[Example 2] Flow in a 360 degree circle channel¶
Create Computational Grid¶
Bed configuration can be confirmed by putting checking marks at, [Grid], [Node attributes] and [Elevation (m)]. ( Figure 37 )
From the menu bar, select [Calculation Condition], [Settins] and [Calculation Condition] window, Figure 38 appears.
In Figure 38 , select [Discharge and downstream water surface elevation] and click [Edit].
Input dischege hydrograph as shown in Figure 39 and click [OK].
Select [Time and bed erosion parameters] and set values as Figure 40 .
Set [Boundary Condition] as Figure 41
Set [3D Velocity Profile] as Figure 42, and click [Save and Close]

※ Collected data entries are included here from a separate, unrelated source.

-- ==== Sys2Proof/Tests/Slice0.lean ====
section
/-! SUPPORT. The model's own tests. Expected values come from the source's worked examples and the
derived vectors of spec/95_test_vectors.md, named at each test; and one witness for the hypotheses of
each statement that has some. -/

namespace Sys2Proof.Tests

open Sys2Proof Sys2Proof.Machine

/-! ### Helpers -/

/-- Tables that meet R15 to R19 and are no published table: entries 1 to 63 follow a counter, and the
permutation exchanges the values 1 and 16. -/
def someTables : Tables :=
  { sbox := Vector.ofFn fun t => Vector.ofFn
      (Fin.cases pinnedSbox[t] fun e => BitVec.ofNat 4 (7 * e.val + t.val))
    perm := Vector.ofFn fun j => if j = 0 then 15 else if j = 15 then 0 else j }

/-- The candidate permutation of spec/93 GK3 (general knowledge, not CORE's table unless confirmed): the
conditional vectors of spec/95 section 4 are computed with it. -/
def gk3Tables : Tables :=
  { someTables with
    perm := #v[15, 6, 19, 20, 28, 11, 27, 16, 0, 14, 22, 25, 4, 17, 30, 9,
      1, 7, 23, 13, 31, 26, 2, 8, 18, 12, 29, 5, 21, 10, 3, 24] }

/-- A state with given tables and a presented command. -/
def presented (T : Tables) (op : OpCode) (a b : Port) : State :=
  ({ State.reset with tables := T } : State).present ⟨op, a, b⟩

/-- The results a step answers with, if it answers a next state. -/
def results (s : State) : Option Result :=
  match step s with
  | .next t => t.result
  | .fault _ => none
  | .refused _ => none

/-- Whether a step is refused as the reserved operation. -/
def isRefused (s : State) : Bool :=
  match step s with
  | .next _ => false
  | .fault _ => false
  | .refused r => r == .reservedOperation

/-! ### Decoding: words written out as OP | A | B (R46, R49), the encodings of spec/95 -/

theorem test_decode_expand :
    (decode 0x0_00000000_12345678_0000000000000000).toOption = some (.expand 0x12345678) := by decide
theorem test_decode_substitute :
    (decode 0x1_FFFF000000000000_0000000000000000).toOption = some (.substitute 0xFFFF000000000000) := by
  decide
theorem test_decode_permute :
    (decode 0x2_0000000000010000_0000000000000000).toOption = some (.permute 0x10000) := by decide
theorem test_decode_feistelRound :
    (decode 0x3_0000000080000000_0000400000000001).toOption =
      some (.feistelRound 0x80000000 0x400000000001) := by decide
theorem test_decode_deriveSubkeys :
    (decode 0x4_FF33333333333333_0000000000000000).toOption = some (.deriveSubkeys 0xFF33333333333333) := by
  decide
theorem test_decode_encryptBlock :
    (decode 0x5_0033333333333333_1234567887654321).toOption =
      some (.encryptBlock 0x33333333333333 0x1234567887654321) := by decide
theorem test_decode_sboxLookup :
    (decode 0x6_0000000000000007_000000000000003F).toOption = some (.sboxLookup 7 0x3F) := by decide
theorem test_decode_reserved :
    (decode 0x7_FFFFFFFFFFFFFFFF_FFFFFFFFFFFFFFFF).toOption = some .reserved := by decide
/-- The least number wider than a command is rejected. -/
theorem test_decode_too_wide : (decode 0x8_0000000000000000_0000000000000000).toOption = none := by decide

/-- V-SRC-3 as a line (R54). -/
theorem test_line_encryptBlock : (Instr.encryptBlock 0x0033333333333333 0x1234567887654321).line =
    "ENCRYPT_BLOCK 0x0033333333333333, 0x1234567887654321" := by decide +kernel

/-! ### WellFormed smoke: an ill-formed term for each check -/

theorem test_wf_reserved : Instr.wf .reserved = false := by decide
theorem test_wf_expand : Instr.wf (.expand 0x100000000) = false := by decide
theorem test_wf_substitute : Instr.wf (.substitute 0x1000000000000) = false := by decide
theorem test_wf_permute : Instr.wf (.permute 0x100000000) = false := by decide
theorem test_wf_feistelRound_a : Instr.wf (.feistelRound 0x100000000 0) = false := by decide
theorem test_wf_feistelRound_b : Instr.wf (.feistelRound 0 0x1000000000000) = false := by decide
theorem test_wf_deriveSubkeys : Instr.wf (.deriveSubkeys 0x100000000000000) = false := by decide
theorem test_wf_encryptBlock : Instr.wf (.encryptBlock 0x100000000000000 0) = false := by decide
theorem test_wf_sboxLookup_a : Instr.wf (.sboxLookup 8 0) = false := by decide
theorem test_wf_sboxLookup_b : Instr.wf (.sboxLookup 0 0x40) = false := by decide
theorem test_wf_accepts : Instr.wf (.encryptBlock 0x33333333333333 0x1234567887654321) = true := by decide

/-! ### Operations, one step each -/

/-- V-EXP-8, a mixed value. -/
theorem test_expand_mixed :
    results (presented someTables 0 0x12345678 0) = some ⟨0x0A41A82AC3F0, 0⟩ := by decide +kernel
/-- V-EXP-14: bit 0 wraps to the top (C1), and A[63:32] is ignored. -/
theorem test_expand_wrap :
    results (presented someTables 0 0x100000001 0) = some ⟨0x800000000002, 0⟩ := by decide +kernel

/-- V-SUB-2, with the chip's own tables: only their pinned entries are read. -/
theorem test_substitute_zero :
    results (presented chipTables 1 0xFFFF000000000000 0) = some ⟨0x3DEA72C4, 0⟩ := by decide +kernel
/-- V-SUB-5: group 1 alone is nonzero, S1 = 0x20; table 1 entry 32 of these tables is 7 * 31 mod 16 = 9. -/
theorem test_substitute_group1 :
    results (presented someTables 1 0x800000000000 0) = some ⟨0x9DEA72C4, 0⟩ := by decide +kernel

/-- V-SRC-2, the source's example. -/
theorem test_permute_example :
    results (presented someTables 2 0x00010000 0) = some ⟨0x80000000, 0⟩ := by decide +kernel
/-- V-GK3-1: Permute(0x3DEA72C4) under GK3's table. -/
theorem test_permute_gk3 :
    results (presented gk3Tables 2 0x3DEA72C4 0) = some ⟨0x207D43F7, 0⟩ := by decide +kernel

/-- V-GK3-3 (V-RND-4): B[63:48] ignored, whitening with k[31:0]. -/
theorem test_feistelRound_gk3 :
    results (presented gk3Tables 3 0x12345678 0xFFFF0A41A82AC3F0) = some ⟨0x88578007, 0⟩ := by
  decide +kernel
/-- V-GK3-2 (V-RND-2): whitening with all ones. -/
theorem test_feistelRound_ones :
    results (presented gk3Tables 3 0xFFFFFFFF 0xFFFFFFFFFFFF) = some ⟨0xDF82BC08, 0⟩ := by decide +kernel

/-- V-KS-2, distinct nibbles. -/
theorem test_deriveSubkeys_nibbles :
    results (presented someTables 4 0x000123456789ABCD 0) =
      some ⟨0x23456789ABCD, 0x0123456789AB⟩ := by decide +kernel
/-- V-KS-5: k[55] reaches K2 only. -/
theorem test_deriveSubkeys_top :
    results (presented someTables 4 0x0080000000000000 0) = some ⟨0, 0x800000000000⟩ := by decide +kernel

/-- V-GK3-6 (V-ENC-3): both rounds and both whitenings count. -/
theorem test_encryptBlock_gk3 :
    results (presented gk3Tables 5 0x00C040540FC0FFA9 0xADB7A241828787F4) =
      some ⟨0x820A1E1FF6F504FC, 0⟩ := by decide +kernel
/-- V-GK3-4 (V-ENC-4): A[63:56] ignored. -/
theorem test_encryptBlock_mask :
    results (presented gk3Tables 5 0xFF00000000000000 0x207D43F700000000) =
      some ⟨0x00000000207D43F7, 0⟩ := by decide +kernel

/-- V-SBL-11: table 8, index 0, every ignored bit set, with the chip's own tables. -/
theorem test_sboxLookup_ignored :
    results (presented chipTables 6 0xFFFFFFFFFFFFFFFF 0xFFFFFFFFFFFFFFC0) = some ⟨0x4, 0⟩ := by
  decide +kernel
/-- V-SBL-2: table 2, index 0. -/
theorem test_sboxLookup_table2 :
    results (presented chipTables 6 1 0) = some ⟨0xD, 0⟩ := by decide +kernel

/-- V-RSV-2: OP = 7 is refused. -/
theorem test_reserved_refused :
    isRefused (presented someTables 7 0xFFFFFFFFFFFFFFFF 0xFFFFFFFFFFFFFFFF) = true := by decide +kernel
/-- V-RSV-1: no Y0, Y1, and the state is marked refused. -/
theorem test_reserved_mark :
    (transact ⟨7, 0, 0⟩ State.reset).result = none ∧ (transact ⟨7, 0, 0⟩ State.reset).refused = true :=
  ⟨rfl, rfl⟩

/-- R118, R124: of two transactions issued one cycle apart on a unit of two cycles, the first is returned
and the second dropped by the reset. -/
theorem test_unit_reset :
    CoreUnit.idle.run (.cycles 2) someTables
      [.issue ⟨4, 0xFF, 0⟩, .tick, .issue ⟨4, 1, 0⟩, .tick, .assertReset, .tick] =
        ⟨[], [some ⟨0xFF, 0⟩]⟩ := by decide +kernel

/-- The step after reset runs the operation of a row's word. -/
theorem test_step_of_word :
    results (State.reset.withFetchWord 8 1) = some ⟨0x3DEA72C4, 0⟩ := by decide +kernel

/-! ### Witnesses: the hypotheses of each statement can be met together -/

theorem someTables_admissible : someTables.Admissible where
  sboxPinned := by unfold Tables.SboxPinned; decide +kernel
  permIsPermutation := by unfold Tables.PermIsPermutation; decide +kernel
  permPinned := by unfold Tables.PermPinned; decide +kernel

/-- A state of the Transaction statements. -/
theorem witness_admissible_state : (presented someTables 3 1 2).tables.Admissible := someTables_admissible

theorem witness_invariant : (presented someTables 4 0xFF 0).Inv ∧
    step (presented someTables 4 0xFF 0) =
      .next ((presented someTables 4 0xFF 0).withResult 0xFF 0) :=
  ⟨⟨someTables_admissible, nofun⟩, rfl⟩

theorem witness_EncodeOfDecode : 2 ^ 131 ≤ 2 ^ 131 ∧
    ((0x3_0000000000000001_0000000000000002 : BitVec 131).extractLsb' 128 3).toNat < 7 ∧
    ((0x3_0000000000000001_0000000000000002 : BitVec 131).extractLsb' 128 3).toNat ∈ [3, 5, 6] ∧
    ((0x4_0000000000000001_0000000000000002 : BitVec 131).extractLsb' 128 3).toNat ∈ [0, 1, 2, 4] := by
  decide +kernel

theorem witness_StepRuns : decode 0x0_0000000000000001_0000000000000000 = .ok (.expand 1) ∧
    decodeTableWord 8 5 = some (.encryptBlock 0 0) := ⟨rfl, rfl⟩

theorem witness_Outcomes : (presented someTables 6 0 0).op.toNat ≤ 6 ∧
    (presented someTables 7 0 0).op.toNat = 7 := by decide +kernel

theorem witness_SubstituteIndependent : someTables.sbox[(7 : Fin 8)] = gk3Tables.sbox[(7 : Fin 8)] ∧
    (1 : Wide).extractLsb' (42 - 6 * (7 : Fin 8).val) 6 =
      (0x800000000001 : Wide).extractLsb' (42 - 6 * (7 : Fin 8).val) 6 := ⟨rfl, by decide +kernel⟩

theorem witness_PermuteIsPermutation : someTables.PermIsPermutation ∧ someTables.PermPinned :=
  ⟨someTables_admissible.permIsPermutation, someTables_admissible.permPinned⟩

theorem witness_RoundOutput : someTables.Admissible ∧ expand 1 ^^^ 0x800000000002 = 0 :=
  ⟨someTables_admissible, by decide +kernel⟩

theorem witness_FeistelRoundSameInputs : expand 1 ^^^ 0x800000000002 = expand 0x80000000 ^^^ 0x400000000001 ∧
    (0x100000000 : Wide).setWidth 32 = (0x200000000 : Wide).setWidth 32 := by decide +kernel

theorem witness_Subkeys : (0x1FF : MasterKey).extractLsb' 8 48 = (0x100 : MasterKey).extractLsb' 8 48 ∧
    (0xFF000000000001 : MasterKey).extractLsb' 0 48 = (1 : MasterKey).extractLsb' 0 48 := by decide +kernel

theorem witness_EncryptTwoRounds : ∃ (l0 r0 l1 r1 l2 r2 : Half) (k1 k2 : Wide),
    l0 = ((5 : Port) >>> 32).setWidth 32 ∧ r0 = (5 : Port).setWidth 32 ∧ (k1, k2) = keySchedule 7 ∧
    l1 = r0 ∧ r1 = l0 ^^^ roundOutput someTables r0 k1 ∧ l2 = r1 ∧
    r2 = l1 ^^^ roundOutput someTables r1 k2 := ⟨_, _, _, _, _, _, _, _, rfl, rfl, rfl, rfl, rfl, rfl, rfl⟩

theorem witness_EncryptTwoBlocks : (1 : Port) ≠ 2 := by decide

theorem witness_IgnoredBits : (0xFF00000000000000 : Port).setWidth 56 = (0 : Port).setWidth 56 ∧
    (0x100000000 : Port).setWidth 32 = (0 : Port).setWidth 32 ∧
    (0xFFFF000000000000 : Port).setWidth 48 = (0 : Port).setWidth 48 ∧
    (8 : Port).setWidth 3 = (0 : Port).setWidth 3 ∧ (0x40 : Port).setWidth 6 = (0 : Port).setWidth 6 := by
  decide

/-- For the statements about a next state of a step, one for each clause on OP. -/
theorem witness_ResultsFit : ∀ op : OpCode, op ≠ 7 → ∃ t r,
    step (presented someTables op 1 2) = .next t ∧ t.result = some r := by
  intro op h
  refine (?_ : ∃ t, step (presented someTables op 1 2) = .next t ∧ ∃ r, t.result = some r).imp
    fun t ht => ⟨ht.2.choose, ht.1, ht.2.choose_spec⟩
  cases e : resultOf someTables (decodeCommand ⟨op, 1, 2⟩) with
  | none =>
    have := (decodeCommand_eq_reserved _).mp ((resultOf_eq_none _ _).mp e)
    exact absurd (BitVec.eq_of_toNat_eq this) h
  | some r =>
    refine ⟨(presented someTables op 1 2).withResult r.y0 r.y1, ?_, _, rfl⟩
    have h' : resultOf (presented someTables op 1 2).tables
        (decodeCommand (presented someTables op 1 2).command) = some r := e
    rw [step_eq, h']

theorem witness_ExecNext : ∃ t, exec (.sboxLookup 0 0) (presented someTables 6 0 0) = .next t := ⟨_, rfl⟩

theorem witness_ResultsDepend : (presented someTables 0 0 0).tables = (presented someTables 5 1 2).tables :=
  rfl

theorem witness_Order : [(⟨0, 1, 0⟩ : Command), ⟨7, 0, 0⟩].Perm [⟨7, 0, 0⟩, ⟨0, 1, 0⟩] :=
  List.Perm.swap _ _ _

theorem witness_RefusedMark : (transact ⟨7, 0, 0⟩ State.reset).refused = true ∧
    ∃ c ∈ [(⟨0, 1, 0⟩ : Command), ⟨7, 0, 0⟩], c.op = 7 := ⟨rfl, ⟨7, 0, 0⟩, by simp, rfl⟩

theorem witness_Accepted : State.reset.refused = false ∧
    ∀ c ∈ [(⟨6, 1, 0⟩ : Command), ⟨0, 0, 0⟩], c.op.toNat ≤ 6 := ⟨rfl, by decide⟩

theorem witness_Reset_values : (1 : Nat) ≤ 32 ∧ (32 : Nat) ≤ 32 := by decide

theorem witness_Schedule :
    UnitEvent.assertReset ∉ [UnitEvent.issue ⟨0, 1, 0⟩, .tick, .issue ⟨7, 0, 0⟩] := by decide

theorem witness_Latency : 1 < 2 := by decide

theorem witness_Units : (0 : Nat) ≠ 1 := by decide

end Sys2Proof.Tests
end

section
/-! ## Proofs about the state (10_state.md): what the updates of the state and the tables after reset
keep, then the statements of R15 to R21 and R29 assembled from these facts. -/

namespace Sys2Proof.Machine

variable {s t : State} {T : Tables}

/-! ### The widest Y1 -/

/-- Y1 holds zero or a subkey of DERIVE_SUBKEYS (R52). -/
theorem resultOf_y1_lt {i : Instr} {r : Result} (h : resultOf T i = some r) : r.y1.toNat < 2 ^ 48 := by
  cases i <;> cases h
  case deriveSubkeys a => exact zext64_toNat_lt (by decide) (keySchedule (field 56 a)).2
  all_goals exact Nat.two_pow_pos 48

/-! ### The invariant under each update of the state -/

/-- The host's ports are no part of the invariant. -/
theorem State.Inv.present (h : s.Inv) (c : Command) : (s.present c).Inv :=
  ⟨h.tablesAdmissible, h.y1Narrow⟩

theorem State.Inv.withResult (h : s.Inv) (y0 : Port) {y1 : Port} (hy : y1.toNat < 2 ^ 48) :
    (s.withResult y0 y1).Inv where
  tablesAdmissible := h.tablesAdmissible
  y1Narrow r hr := by
    cases hr
    exact hy

theorem State.Inv.markRefused (h : s.Inv) : s.markRefused.Inv := ⟨h.tablesAdmissible, nofun⟩

theorem State.Inv.assertReset (h : s.Inv) : s.assertReset.Inv := ⟨h.tablesAdmissible, nofun⟩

By selectng [Simulation] and [Run], a window as Figure 43 appears, and the simulations starts.
When the simulation finish, Figure 44 appears. Then click [OK].
Display Computational Results¶
After the companion finished, form the main menu, by selecting [Calculation Results] and [Open new 2D Post-Processing Window], a new Window appears as Figure 45 .
In the object browser, put the check marks in “Scalar (node)” and “Depth[m]”, right-click and select “Properties”. The “Scalar Setting” window Figure 46 appears.
Figure 49 shows the depth-averaged velocity vectors.
In Figure 49, you can select “Surface Velocity” and “Bottom Velocity” by chekking each box in “Arrow” group.
Uncheck the box by “Arrow” in the Object Browser and check a box by “Streamline”. By checking “Velocity”, the streamlines following the depth averaged flow velocity” Figure 52 will be displayed. By checking “Surface Velocity”, the streamline following the surface velocity” Figure 53 will be displayed. By checking “Bottom Velocity”, the streamline following the bottom velocity ne: numref:02_kekka_11 will be displayed.
The effect of the secondary flow is clearly shown.